Et, en reprenant désormais les choses en mains, le colonel Assimi Goïta, ramenant définitivement, si les choses demeurent en l’état, l’Afrique, à l’ère malheureuse des coups d’Etat militaires, entend aussi creuser la distance avec Paris, et pousser le Mali dans les bras de Vladimir Poutine. Nul ne peut jeter la pierre à des dirigeants d’un pays qui se choisissent leurs nouveaux amis et partenaires. Mais c’est loin d’être la solution pour un Mali sur le chemin de son développement. Ce n’est que contribuer à renforcer la politique de mendicité du pays, habitué, comme les autres pays africains, à tendre la sébile au lieu de travailler. «L’esclave ne devient pas libre en changeant de maître. Pour échapper au paternalisme de Paris, des militaires et hommes politiques maliens vont se jeter dans les bras de Poutine. C’est juste changer de maître, ça ne coupe pas les chaines de l’asservissement…». Ainsi s’exprimait, dépité, un Africain, sur un des réseaux sociaux.

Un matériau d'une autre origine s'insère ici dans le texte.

-- ==== Sys2Proof/Machine/Number.lean ====
section
/-! DEFINITION. Number formats and arithmetic (R67, R233 to R241, R243, R247, R224): exact values, the codes of each
format, the two roundings, sums and products, conversions. -/

namespace Sys2Proof.Machine

/-! ### Exact values -/

/-- An exact value: NaN, an infinity, or ±m·2^e; zero keeps its sign (R234, R240). -/
inductive FVal where
  | nan
  | inf (neg : Bool)
  | fin (neg : Bool) (m : Nat) (e : Int)
  deriving DecidableEq, Repr

/-- +0. -/
def FVal.zero : FVal := .fin false 0 0

/-- An integer as a value. -/
def FVal.ofInt (x : Int) : FVal := .fin (decide (x < 0)) x.natAbs 0

def FVal.isNan : FVal → Bool
  | .nan => true
  | _ => false

def FVal.isInf : FVal → Bool
  | .inf _ => true
  | _ => false

/-- Neither NaN nor infinite. -/
def FVal.isFinite : FVal → Bool
  | .fin _ _ _ => true
  | _ => false

/-- The sign; a NaN has none. -/
def FVal.sign : FVal → Bool
  | .nan => false
  | .inf n => n
  | .fin n _ _ => n

/-- The value with its sign inverted. -/
def FVal.neg : FVal → FVal
  | .nan => .nan
  | .inf n => .inf (!n)
  | .fin n m e => .fin (!n) m e

/-- The exact product; infinity times zero is NaN (R243). An exact zero keeps the exclusive or of the signs, which the manual
presupposes and nowhere states (R209, R240; DEDUCED, log 48). -/
def FVal.mul : FVal → FVal → FVal
  | .nan, _ => .nan
  | _, .nan => .nan
  | .inf n, .inf k => .inf (n != k)
  | .inf n, .fin k m _ => if m = 0 then .nan else .inf (n != k)
  | .fin n m _, .inf k => if m = 0 then .nan else .inf (n != k)
  | .fin n m e, .fin k j d => .fin (n != k) (m * j) (e + d)

/-- The lowest exponent of finite terms. -/
def lowestExp (d : Int) (l : List FVal) : Int :=
  l.foldl (fun a v => match v with | .fin _ m e => if m = 0 then a else min a e | _ => a) d

/-- A finite term in units of 2^d. -/
def FVal.units (d : Int) : FVal → Int
  | .fin n m e => if n then -((m : Int) * 2 ^ (e - d).toNat) else (m : Int) * 2 ^ (e - d).toNat
  | _ => 0

/-- The exact sum (R209, R215, R243): NaN with a NaN or both infinities; an exact zero is +0 unless every term is −0. -/
def FVal.sum (l : List FVal) : FVal :=
  if l.any FVal.isNan then .nan
  else if l.any (fun v => v = .inf false) && l.any (fun v => v = .inf true) then .nan
  else match l.find? FVal.isInf with
    | some v => v
    | none =>
      let d := lowestExp (match l.find? (fun v => match v with | .fin _ m _ => m != 0 | _ => false) with
        | some (.fin _ _ e) => e
        | _ => 0) l
      let t := (l.map (FVal.units d)).sum
      if t = 0 then .fin (!l.isEmpty && l.all FVal.sign) 0 0 else .fin (decide (t < 0)) t.natAbs d

/-- An exact zero as +0 (R240). -/
def FVal.plusZero : FVal → FVal
  | .fin n m e => .fin (n && m != 0) m e
  | v => v

/-- The exact sum under a rule that says nothing of a zero: it is +0 (R240). -/
def FVal.total (l : List FVal) : FVal := (FVal.sum l).plusZero

/-- Order of two values, −0 and +0 alike: −1, 0 or 1; NaN is not ordered. -/
def FVal.cmp (x y : FVal) : Option Int :=
  match x, y with
  | .nan, _ => none
  | _, .nan => none
  | .inf n, .inf k => some (if n = k then 0 else if n then -1 else 1)
  | .inf n, .fin _ _ _ => some (if n then -1 else 1)
  | .fin _ _ _, .inf k => some (if k then 1 else -1)
  | .fin n m e, .fin k j f =>
    let d := min e f
    let a := FVal.units d (.fin n m e)
    let b := FVal.units d (.fin k j f)
    some (if a < b then -1 else if a = b then 0 else 1)

/-! ### Rounding (R240) -/

/-- num / den to an integer: nearest with ties to even, or truncated. -/
def roundQ (rne : Bool) (num den : Nat) : Nat :=
  let q := num / den
  let r := num % den
  if rne && (decide (den < 2 * r) || (decide (2 * r = den) && decide (q % 2 = 1))) then q + 1 else q

/-- ⌊log2 (num / den)⌋, num not zero. -/
def floorLog (num den : Nat) : Int :=
  let l : Int := (Nat.log2 num : Int) - Nat.log2 den
  let below := if 0 ≤ l then decide (num < den * 2 ^ l.toNat) else decide (num * 2 ^ (-l).toNat < den)
  if below then l - 1 else l

/-- num / den in units of 2^k, as a fraction. -/
def inUnits (num den : Nat) (k : Int) : Nat × Nat :=
  if 0 ≤ k then (num, den * 2 ^ k.toNat) else (num * 2 ^ (-k).toNat, den)

/-- m·2^e as a fraction. -/
def asFraction (m : Nat) (e : Int) : Nat × Nat := if 0 ≤ e then (m * 2 ^ e.toNat, 1) else (m, 2 ^ (-e).toNat)

/-! ### Floating-point formats (R233, R234) -/

inductive FloatKind where
  | fp64 | fp32 | fp16 | bf16 | e5m2 | e4m3
  deriving DecidableEq, Repr

/-- Fraction bits. -/
def FloatKind.frac : FloatKind → Nat
  | .fp64 => 52
  | .fp32 => 23
  | .fp16 => 10
  | .bf16 => 7
  | .e5m2 => 2
  | .e4m3 => 3

/-- Exponent bits. -/
def FloatKind.exp : FloatKind → Nat
  | .fp64 => 11
  | .fp32 => 8
  | .fp16 => 5
  | .bf16 => 8
  | .e5m2 => 5
  | .e4m3 => 4

/-- The bias: half the exponent range less one. -/
def FloatKind.bias (k : FloatKind) : Nat := 2 ^ (k.exp - 1) - 1

/-- Bits of a code. -/
def FloatKind.width (k : FloatKind) : Nat := 1 + k.exp + k.frac

/-- The code of +infinity, in the formats that have one. -/
def FloatKind.infCode (k : FloatKind) : Nat := (2 ^ k.exp - 1) * 2 ^ k.frac

/-- The largest finite code. -/
def FloatKind.maxCode (k : FloatKind) : Nat := if k = .e4m3 then 0x7E else k.infCode - 1

/-- The canonical NaN. -/
def FloatKind.nanCode (k : FloatKind) : Nat := if k = .e4m3 then 0x7F else k.infCode + 2 ^ (k.frac - 1)

/-- The code of an overflow to nearest, without its sign: infinity, or in E4M3 the NaN (R234). -/
def FloatKind.overCode (k : FloatKind) : Nat := if k = .e4m3 then 0x7F else k.infCode

/-- Is a magnitude a NaN code? -/
def FloatKind.isNanCode (k : FloatKind) (c : Nat) : Bool := if k = .e4m3 then c = 0x7F else decide (k.infCode < c)

/-- The value of a code (R233). -/
def FloatKind.dec (k : FloatKind) (x : Nat) : FVal :=
  let c := x % 2 ^ (k.width - 1)
  let n := bitAt x (k.width - 1)
  let f := c % 2 ^ k.frac
  let e := c / 2 ^ k.frac
  if k.isNanCode c then .nan
  else if k ≠ .e4m3 ∧ c = k.infCode then .inf n
  else if e = 0 then .fin n f (1 - (k.bias : Int) - k.frac)
  else .fin n (2 ^ k.frac + f) ((e : Int) - k.bias - k.frac)

/-- The magnitude code of num / den rounded with unbounded exponent range; codes go on past the largest finite one. -/
def FloatKind.roundMag (k : FloatKind) (rne : Bool) (num den : Nat) : Nat :=
  if num = 0 then 0
  else
    let lo : Int := 1 - (k.bias : Int) - k.frac
    let u := max lo (floorLog num den - k.frac)
    let q := inUnits num den u
    (u - lo).toNat * 2 ^ k.frac + roundQ rne q.1 q.2

/-- A magnitude code with its sign. -/
def FloatKind.signed (k : FloatKind) (n : Bool) (c : Nat) : Nat := c + bitVal n (k.width - 1)

/-- The code of ±num / den (R240); `sat`: an overflow gives the largest finite value. -/
def FloatKind.encQ (k : FloatKind) (rne sat : Bool) (n : Bool) (num den : Nat) : Nat :=
  let c := k.roundMag rne num den
  k.signed n (if k.maxCode < c then (if rne && !sat then k.overCode else k.maxCode) else c)

/-- The code of a value (R240); `sat`: infinities too give the largest finite value. -/
def FloatKind.enc (k : FloatKind) (rne sat : Bool) : FVal → Nat
  | .nan => k.nanCode
  | .inf n => k.signed n (if sat then k.maxCode else k.overCode)
  | .fin n m e => let q := asFraction m e; k.encQ rne sat n q.1 q.2

/-- RoundRNE to a code. -/
def FloatKind.rne (k : FloatKind) (v : FVal) : Nat := k.enc true false v

/-- RoundRNE as a value. -/
def FloatKind.rneVal (k : FloatKind) (v : FVal) : FVal := k.dec (k.rne v)

/-- Changes a code's sign bit only (R209). -/
def FloatKind.clearSign (k : FloatKind) (x : Nat) : Nat := x % 2 ^ (k.width - 1)
def FloatKind.flipSign (k : FloatKind) (x : Nat) : Nat :=
  k.signed (!bitAt x (k.width - 1)) (x % 2 ^ (k.width - 1))

/-! ### LS20 and PB8 (R236, R238, R239, R247) -/

/-- The value of an LS20 code: E = 0 is zero, E = 255 reads as the largest. -/
def ls20Dec (x : Nat) : FVal :=
  let e := bitsAt x 12 8
  if e = 0 then .zero
  else if e = 255 then .fin false 8191 (254 - 139)
  else .fin false (4096 + x % 4096) ((e : Int) - 139)

/-- The largest LS20 code. -/
def ls20Max : Nat := 0xFEFFF

/-- A positive value to LS20: nearest with ties to even F, or towards zero; below 2^−126 the grid is 0 and 2^−126. -/
def ls20Enc (rne : Bool) (num den : Nat) : Nat :=
  if num = 0 then 0
  else
    let l := floorLog num den
    if l < -126 then (if rne && l = -127 then 0x1000 else 0)
    else
      let q := inUnits num den (l - 12)
      min ((l + 126).toNat * 4096 + roundQ rne q.1 q.2) ls20Max

/-- The smallest LS20 value that is not below a positive value; the largest when none is (R211). -/
def ls20Above (num den : Nat) : Nat :=
  let l := floorLog num den
  if l < -126 then 0x1000
  else
    let q := inUnits num den (l - 12)
    min ((l + 126).toNat * 4096 + ceilDiv q.1 q.2) ls20Max

/-- The value of a PB8 code. -/
def pb8Dec (x : Nat) : FVal :=
  let c := x % 256
  if c = 0xFF then .zero else .fin false (4 + c % 4) (-(c / 4 : Int) - 2)

/-- A positive value to PB8 (R224, R247). -/
def pb8Enc (rne : Bool) (num den : Nat) : Nat :=
  if num = 0 then 0xFF
  else if 7 * den ≤ 4 * num then 0x03
  else
    let l := floorLog num den
    if l < -63 then (if rne && l = -64 then 0xFC else 0xFF)
    else
      let q := inUnits num den (l - 2)
      let n := (l + 63).toNat * 4 + roundQ rne q.1 q.2 - 4
      let n := if n = 3 then (if rne && l = -63 && decide (7 * q.2 ≤ q.1) then 4 else 2) else n
      (63 - n / 4) * 4 + n % 4

/-! ### Lane formats (R67) -/

inductive Fmt where
  | sint (w : Nat)
  | uint (w : Nat)
  | flt (k : FloatKind)
  | pb8
  | ls20
  deriving DecidableEq, Repr

/-- The format of a code. -/
def fmtOf (c : Nat) : Fmt :=
  match c with
  | 0 => .sint 8
  | 1 => .sint 16
  | 2 => .sint 32
  | 3 => .sint 64
  | 4 => .uint 8
  | 5 => .uint 16
  | 6 => .uint 32
  | 7 => .uint 64
  | 8 => .flt .fp16
  | 9 => .flt .bf16
  | 10 => .flt .fp32
  | 11 => .flt .fp64
  | 12 => .flt .e4m3
  | 13 => .flt .e5m2
  | 14 => .pb8
  | _ => .ls20

/-- ElemBits (R83). -/
def Fmt.bits : Fmt → Nat
  | .sint w => w
  | .uint w => w
  | .flt k => k.width
  | .pb8 => 8
  | .ls20 => 32

/-- Lanes of a 2,048-bit register. -/
def Fmt.lanes (f : Fmt) : Nat := 2048 / f.bits

def Fmt.isInt : Fmt → Bool
  | .sint _ => true
  | .uint _ => true
  | _ => false

def Fmt.isFloat : Fmt → Bool
  | .flt _ => true
  | _ => false

/-- The range of an integer format. -/
def Fmt.lo : Fmt → Int
  | .sint w => -(2 ^ (w - 1))
  | _ => 0

def Fmt.hi : Fmt → Int
  | .sint w => 2 ^ (w - 1) - 1
  | .uint w => 2 ^ w - 1
  | _ => 0

/-- An integer lane's value. -/
def Fmt.int (f : Fmt) (x : Nat) : Int :=
  match f with
  | .sint w => signedOf w x
  | _ => (x % 2 ^ f.bits : Nat)

/-- Sat (R83). -/
def sat (x lo hi : Int) : Int := if x < lo then lo else if hi < x then hi else x

/-- The exact value of a lane (R239, R247). -/
def Fmt.dec (f : Fmt) (x : Nat) : FVal :=
  match f with
  | .flt k => k.dec x
  | .pb8 => pb8Dec x
  | .ls20 => ls20Dec x
  | _ => FVal.ofInt (f.int x)

/-- An integer's lane. -/
def wrapInt (w : Nat) (x : Int) : Nat := (x % 2 ^ w).toNat

/-- A finite value rounded to an integer (R240). -/
def roundInt (rne : Bool) (n : Bool) (m : Nat) (e : Int) : Int :=
  let q := asFraction m e
  let i := roundQ rne q.1 q.2
  if n then -(i : Int) else i

/-- A value to a lane of format t (R247). -/
def Fmt.enc (t : Fmt) (rne saturate : Bool) (v : FVal) : Nat :=
  match t with
  | .flt k => k.enc rne saturate v
  | .pb8 =>
    match v with
    | .nan => 0xFF
    | .inf n => if n then 0xFF else 0x03
    | .fin n m e => if n then 0xFF else let q := asFraction m e; pb8Enc rne q.1 q.2
  | .ls20 =>
    match v with
    | .nan => 0
    | .inf n => if n then 0 else ls20Max
    | .fin n m e => if n then 0 else let q := asFraction m e; ls20Enc rne q.1 q.2
  | _ =>
    match v with
    | .nan => 0
    | .inf n => wrapInt t.bits (if n then t.lo else t.hi)
    | .fin n m e => wrapInt t.bits (sat (roundInt rne n m e) t.lo t.hi)

/-- Convert of R210 and R247: integer to integer without .sat keeps the low bits. -/
def convert (f t : Fmt) (rne saturate : Bool) (x : Nat) : Nat :=
  if f.isInt && t.isInt && !saturate then wrapInt t.bits (f.int x) else t.enc rne saturate (f.dec x)

/-! ### Exponentials, reciprocals, roots (R214) -/

/-- Bits of the fixed-point values that the functions below work with. -/
def fixBits : Nat := 400

/-- Σ of the series of 2^bits · atanh(1/n), k terms. -/
def atanhFrom (n : Nat) (p : Nat) (i : Nat) : Nat → Nat
  | 0 => 0
  | k + 1 => p / i + atanhFrom n (p / (n * n)) (i + 2) k

/-- ln 2 in units of 2^−fixBits: 18·atanh(1/26) − 2·atanh(1/4801) + 8·atanh(1/8749). -/
def fixLn2 : Nat :=
  18 * atanhFrom 26 (2 ^ fixBits / 26) 1 48 - 2 * atanhFrom 4801 (2 ^ fixBits / 4801) 1 20
    + 8 * atanhFrom 8749 (2 ^ fixBits / 8749) 1 18

/-- The Taylor series of e^r from term i on, r and the result in units of 2^−fixBits. -/
def expFrom (r term i : Nat) : Nat → Nat
  | 0 => 0
  | k + 1 => term + expFrom r (term * r / 2 ^ fixBits / i) (i + 1) k

/-- e^r for 0 ≤ r < 1. -/
def fixExp (r : Nat) : Nat := expFrom r (2 ^ fixBits) 1 90

/-- Floor of m·2^e in units of 2^−fixBits. -/
def fixOf (m : Nat) (e : Int) : Nat := let q := asFraction m (e + fixBits); q.1 / q.2

/-- 2^n · f / 2^fixBits as a fraction, f made odd so that it never lies on a representable value or a tie. -/
def scaledResult (n : Int) (f : Nat) : Nat × Nat :=
  let e : Int := n - fixBits - 1
  asFraction (2 * f + 1) e

/-- The magnitude of e^x or 2^x for finite x (R214): exact where the value is, else within 2^−380 of it and never on a
tie, which no such value meets. -/
def expQ (base2 : Bool) (n : Bool) (m : Nat) (e : Int) : Nat × Nat :=
  if m = 0 then (1, 1)
  else if 0 ≤ e + Nat.log2 m - 12 then asFraction 1 (if n then -4096 else 4096)
  else
    let x : Nat := fixOf m e
    if base2 then
      let i := x / 2 ^ fixBits
      if 0 ≤ e ∨ m % 2 ^ (-e).toNat = 0 then asFraction 1 (if n then -(i : Int) else i)
      else if n then
        let f := 2 ^ fixBits - 1 - x % 2 ^ fixBits
        scaledResult (-(i : Int) - 1) (fixExp (f * fixLn2 / 2 ^ fixBits))
      else scaledResult i (fixExp (x % 2 ^ fixBits * fixLn2 / 2 ^ fixBits))
    else if n then
      let i := x / fixLn2
      scaledResult (-(i : Int) - 1) (fixExp (fixLn2 - 1 - x % fixLn2))
    else scaledResult (x / fixLn2) (fixExp (x % fixLn2))

/-- Integer square root by bits from the top. -/
def sqrtFrom (n r : Nat) : Nat → Nat
  | 0 => r
  | k + 1 => if (r + 2 ^ k) * (r + 2 ^ k) ≤ n then sqrtFrom n (r + 2 ^ k) k else sqrtFrom n r k

/-- 1 / √(m·2^e): exact where the root is, else never on a tie (R214). -/
def rsqrtQ (m : Nat) (e : Int) : Nat × Nat :=
  let odd := e % 2 ≠ 0
  let m' := if odd then 2 * m else m
  let h : Int := (if odd then e - 1 else e) / 2
  let y := 2 ^ 512 / m'
  let r := sqrtFrom y 0 257
  if r * r * m' = 2 ^ 512 then asFraction r (-h - 256) else asFraction (2 * r + 1) (-h - 257)

/-- VEXP of a value (R214). -/
def FloatKind.expOf (k : FloatKind) (base2 : Bool) : FVal → Nat
  | .nan => k.nanCode
  | .inf n => if n then 0 else k.overCode
  | .fin n m e => let q := expQ base2 n m e; k.encQ true false false q.1 q.2

/-- VRCP of a value (R214). -/
def FloatKind.rcpOf (k : FloatKind) : FVal → Nat
  | .nan => k.nanCode
  | .inf n => k.signed n 0
  | .fin n m e =>
    if m = 0 then k.signed n k.overCode else let q := asFraction m e; k.encQ true false n q.2 q.1

/-- VRSQ of a value (R214). -/
def FloatKind.rsqOf (k : FloatKind) : FVal → Nat
  | .nan => k.nanCode
  | .inf n => if n then k.nanCode else 0
  | .fin n m e =>
    if m = 0 then k.signed n k.overCode
    else if n then k.nanCode
    else let q := rsqrtQ m e; k.encQ true false false q.1 q.2

end Sys2Proof.Machine
end

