/-- The oldest traffic of a Stratus block is done: the fetch lands, or the writes are performed, granules of L1 and
scratchpads full and their pending words cleared (R183, R186, R334, R336; log 101); the microword has retired (R332). -/
def State.landStrat (s : State) (u : StratRun) (f : StratFlight) : State :=
  let t := match f.what with
    | .store bs => s.engineWrite u.core 4 f.word f.pieces bs
    | _ => s
  let c := t.core u.core
  t.setCore u.core { c with sys := { c.sys with upc := BitVec.ofNat 10 f.word } }

/-- Does some piece of traffic fill the same state as another one? They take effect in their order. -/
def sameTarget (x y : StratTraffic) : Bool :=
  match x, y with
  | .query _ _, .query _ _ => true
  | .table _ _, .table _ _ => true
  | .merge _, .merge _ => true
  | .store _, .store _ => true
  | .block m _, .block n _ => m = n
  | _, _ => false

/-- Does a translation command that is under way meet a party (R425)? -/
def State.commandMeets (s : State) (y : Party) : Bool :=
  s.outer.commands.any (fun c => c.part = y.part && c.world = y.world && (c.op ≤ 3 || c.context = y.context))

/-- Is a fetch of a Stratus block given up at a suspension, to be issued again: it has not landed, and it is to be issued
again already, or it is not of the microword issued last and no translation command waits for it (R342, R360)? -/
def State.givesUp (s : State) (u : StratRun) (f : StratFlight) : Bool :=
  (match f.what with | .store _ => false | _ => true) &&
    (f.again || (f.word + 1 != u.next && !s.commandMeets (s.partyOf u.core)))

/-- A fetch to be issued again: it holds no translation (R342). -/
def StratFlight.asNew (f : StratFlight) : StratFlight := { f with again := true, pieces := [], guests := [] }

/-- One piece of traffic at a suspension: done, or left to be issued again, as is what fills the same state after it. -/
def State.settleFlight (s : State) (u : StratRun) (f : StratFlight) : State × StratRun :=
  if s.givesUp u f || u.traffic.any (fun g => sameTarget g.what f.what) then
    (s, { u with traffic := u.traffic ++ [f.asNew] })
  else (s.landStrat u f, u.land f.what)

/-- A suspended core's Stratus block: the microword under way has completed, every write is performed, fetches that had
not landed are left to be issued again (R342). -/
def State.settleStrat (s : State) (core : Nat) : State :=
  let k := clusterOf core
  match (s.cluster k).strat with
  | none => s
  | some u =>
    if u.core = core then
      let r := u.traffic.foldl (fun r f => r.1.settleFlight r.2 f) (s, { u with traffic := [], wants := false, held := none })
      r.1.setCluster k { r.1.cluster k with strat := some r.2 }
    else s

/-- The tiles that matrix words name (R168): those of MMUL, ACCZERO, ACCRD, ACCWR. -/
def tileNamed (w : Nat) : List Nat :=
  let op := bitsAt w 26 6
  if op = 6 ∨ op = 7 ∨ op = 8 ∨ (0x10 ≤ op ∧ op ≤ 0x1D) then [bitsAt w 18 4] else []

/-- The tiles that the kept matrix blocks of a core name. -/
def State.keptTiles (s : State) (p : Nat) (bs : List Block) : List Nat :=
  (bs.map (fun b => ((s.blockWords p b.image .matrix (fun w => bitsAt w 26 6 = 1) b.next
    (s.sectionCount p b.image .matrix + 1)).map tileNamed).flatten)).flatten
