-- ==== Sys2Proof/Machine/Regions.lean ====
section
/-! DEFINITION. The region table of Mirage: entries, their settings and state words, transitions (R383, R384, R391 to
R395, R402). -/

namespace Sys2Proof.Machine

/-- The state codes of R114. -/
def FitState.code : FitState → Nat
  | .off => 0
  | .observe => 1
  | .train => 2
  | .shadow => 3
  | .serve => 4
  | .fallback => 5
  | .invalid => 6

/-- An entry just made: OFF, settings and words zero (R391). -/
def FitEntry.fresh (world : Nat) (hash : BitVec 128) (id : Nat) : FitEntry :=
  { world := world, hash := hash, id := id, state := .off, thresh := 0, lr := 0, sample := 0, words := [], batches := [],
    binding := none, scount := 0, cause := 0, shadok := 0, obscnt := 0, trainLr := 0, trainNext := 0,
    last := (0, 0) }

/-- The slot and entry of a region: world, code hash, id (R391). -/
def Partition.findFit (p : Partition) (world : Nat) (hash : BitVec 128) (id : Nat) : Option (Nat × FitEntry) :=
  List.find? (fun (q : Nat × FitEntry) => q.2.world = world && q.2.hash = hash && q.2.id = id) p.fits

def Partition.setFit (p : Partition) (n : Nat) (f : FitEntry) : Partition := { p with fits := Sparse.set n f p.fits }

/-- The lowest free slot of the 256. -/
def Partition.freeFit (p : Partition) : Option Nat := (upFrom 0 256).find? (fun n => (Sparse.find? n p.fits).isNone)

/-- The slot and entry of a region, made where there is none; none when the table is full (R391). -/
def Partition.ensureFit (p : Partition) (world : Nat) (hash : BitVec 128) (id : Nat) : Option (Nat × FitEntry) :=
  match p.findFit world hash id with
  | some q => some q
  | none =>
    match p.freeFit with
    | some n => some (n, FitEntry.fresh world hash id)
    | none => none

/-- The code hash of the image that a core runs. -/
def State.hashOf (s : State) (r : Running) : BitVec 128 :=
  match Sparse.find? r.image (s.part r.part).images with
  | some im => im.hash
  | none => 0

/-- The entry of region id of the running image and world. -/
def State.fitOf (s : State) (r : Running) (id : Nat) : Option (Nat × FitEntry) :=
  (s.part r.part).findFit r.world (s.hashOf r) id

/-- The state of region id as APXQ and APXBEGIN see it: OFF without an entry. -/
def State.fitState (s : State) (r : Running) (id : Nat) : FitState :=
  match s.fitOf r id with
  | some q => q.2.state
  | none => .off

/-- Changes an entry of a partition. -/
def State.putFit (s : State) (p n : Nat) (f : FitEntry) : State := s.modPart p (fun x => x.setFit n f)

/-- Layers and widths of a shape word with its input and output counts: the sizes of the layers, inputs first (R384). -/
def layerSizes (shape nIn nOut : Nat) : List Nat :=
  let h1 := bitsAt shape 8 6 + 1
  let h2 := bitsAt shape 16 6 + 1
  match bitsAt shape 0 2 with
  | 1 => [nIn, nOut]
  | 2 => [nIn, h1, nOut]
  | 3 => [nIn, h1, h2, nOut]
  | _ => []

/-- P = Σ (inputs + 1) · outputs over the layers (R392). -/
def paramsOf : List Nat → Nat
  | a :: b :: l => (a + 1) * b + paramsOf (b :: l)
  | _ => 0

/-- Is the shape word of the form R392 asks for? -/
def shapeOk (shape : Nat) : Bool :=
  let n := bitsAt shape 0 2
  1 ≤ n && bitsAt shape 2 6 = 0 && bitsAt shape 14 2 = 0 && bitsAt shape 22 10 = 0
    && (2 ≤ n || bitsAt shape 8 6 = 0) && (n = 3 || bitsAt shape 16 6 = 0)

/-- State word i as it reads: zero above P once bound (R392). -/
def FitEntry.word (f : FitEntry) (i : Nat) : BitVec 32 :=
  match f.binding with
  | some b => if b.params < i then 0 else Sparse.get f.words 0 i
  | none => Sparse.get f.words 0 i

/-- A write of state word i; above P it is discarded while the binding stands (R392). -/
def FitEntry.setWord (f : FitEntry) (i : Nat) (v : BitVec 32) : FitEntry :=
  match f.binding with
  | some b => if b.params < i then f else { f with words := Sparse.set i v f.words }
  | none => { f with words := Sparse.set i v f.words }

/-- Entering OBSERVE (R395). -/
def FitEntry.enterObserve (f : FitEntry) : FitEntry :=
  { f with state := .observe, obscnt := 0, batches := [], binding := none }

/-- Entering INVALID with a cause: shape word and masters zero, recordings discarded (R395). -/
def FitEntry.enterInvalid (f : FitEntry) (cause : Nat) : FitEntry :=
  { f with state := .invalid, cause := cause, words := [], batches := [] }

/-- The settings register that a write or read names (R383). -/
inductive ApxReg where
  | word | thresh | lr | sample
  deriving DecidableEq, Repr

/-- APXWORD, APXTHRESH, APXLR and APXSAMPLE as they read (R383). -/
def State.readApx (s : State) (x : ApxReg) : Word64 :=
  match s.me.run with
  | none => 0
  | some r =>
    match s.fitOf r s.me.sys.apxRegion.toNat with
    | none => 0
    | some q =>
      match x with
      | .word => (q.2.word s.me.sys.apxIndex.toNat).setWidth 64
      | .thresh => q.2.thresh.setWidth 64
      | .lr => q.2.lr.setWidth 64
      | .sample => q.2.sample.setWidth 64

/-- The bits of APXSAMPLE that hold a write (R383): [7:5] read zero. -/
def sampleBits (v : Word64) : BitVec 24 := v.setWidth 24 &&& 0xFFFF1F

/-- A write of one of them: THRESH in any state, the others only while the region is OFF (R383). -/
def State.writeApx (s : State) (x : ApxReg) (v : Word64) : State :=
  match s.me.run with
  | none => s
  | some r =>
    match (s.part r.part).ensureFit r.world (s.hashOf r) s.me.sys.apxRegion.toNat with
    | none => s
    | some (n, f) =>
      match x with
      | .thresh => s.putFit r.part n { f with thresh := v.setWidth 32 }
      | .word =>
        s.putFit r.part n (if f.state = .off then f.setWord s.me.sys.apxIndex.toNat (v.setWidth 32) else f)
      | .lr => s.putFit r.part n (if f.state = .off then { f with lr := v.setWidth 32 } else f)
      | .sample => s.putFit r.part n (if f.state = .off then { f with sample := sampleBits v } else f)

/-- APXSTATE (R393). -/
def FitEntry.status (f : FitEntry) : Word64 :=
  BitVec.ofNat 64 (f.scount.toNat * 2 ^ 32 + f.cause % 8 * 2 ^ 24 + f.shadok % 256 * 2 ^ 16 + f.obscnt % 256 * 2 ^ 8
    + f.state.code)

end Sys2Proof.Machine
end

De Goïta à Goïta, qui redevient l’homme fort de Bamako, en passant par Bah N’Daw, que devient le Mali et sa transition? Quelle sera la réaction de la communauté internationale, les Etats-Unis ayant déjà suspendu l’aide militaire aux Forces armées maliennes, les FAMA, qui, pourtant ont plus que jamais besoin du nerf de la guerre, malmenées qu’elles le sont par les terroristes? De quelle soutien dispose l’ex-junte, qui, après avoir mis à l’écart, le très populaire M5, est contraint de ravaler son crachat et de se retourner vers le mouvement qui avait largement contribué à la chute de IBK?
Pour essayer de rattraper les choses, Assimi Goïta puisera, probablement, à souhait, dans le vivier politique du M5-RFP pour former son gouvernement dont les bruits de couloir font de l’homme politique, leader du Mouvement patriotique pour le renouveau (MPR, opposition), ancien candidat à la présidentielle malienne de 2002, Choguel Maïga, le prochain Premier ministre. Mais ça reste que des bruits de couloir pour l’instant. Ce qui est certain, face à l’unanimité de la communauté internationale contre lui, Assimi Goïta a besoin d’un mouvement de soutien fort au Mali. Sans oublier que Bah N’Daw, colonel major, certes à la retraite garde certainement, lui aussi, son fan club dans l’armée malienne, et qui n’a pas encore dit son dernier mot.
Le Mali retourne-t-il résolument à la case départ? La transition, a-t-elle encore une chance de reprendre son cours normal pour aboutir à des élections ouvertes, au plus tard en mars 2022, après cette forte secousse tellurique, qui vient du volcanique Kati, camp militaire situé à une quinzaine de kilomètres de Bamako, et désormais passage obligé de chefs d’Etat maliens cueillis par les hommes en kaki? En tout cas, les prochaines heures de cette situation malienne très évolutive, seront bien riches en rebondissements. Ce qui est certain, le seul et unique enseignement de ce énième coup d’Etat au Mali, c’est que les militaires, au lieu de toujours prendre la vie politique en otage, doivent retourner dans leurs casernes et faire ce qu’ils connaissent le mieux, assurer la défense du territoire contre les agressions extérieures et les terroristes.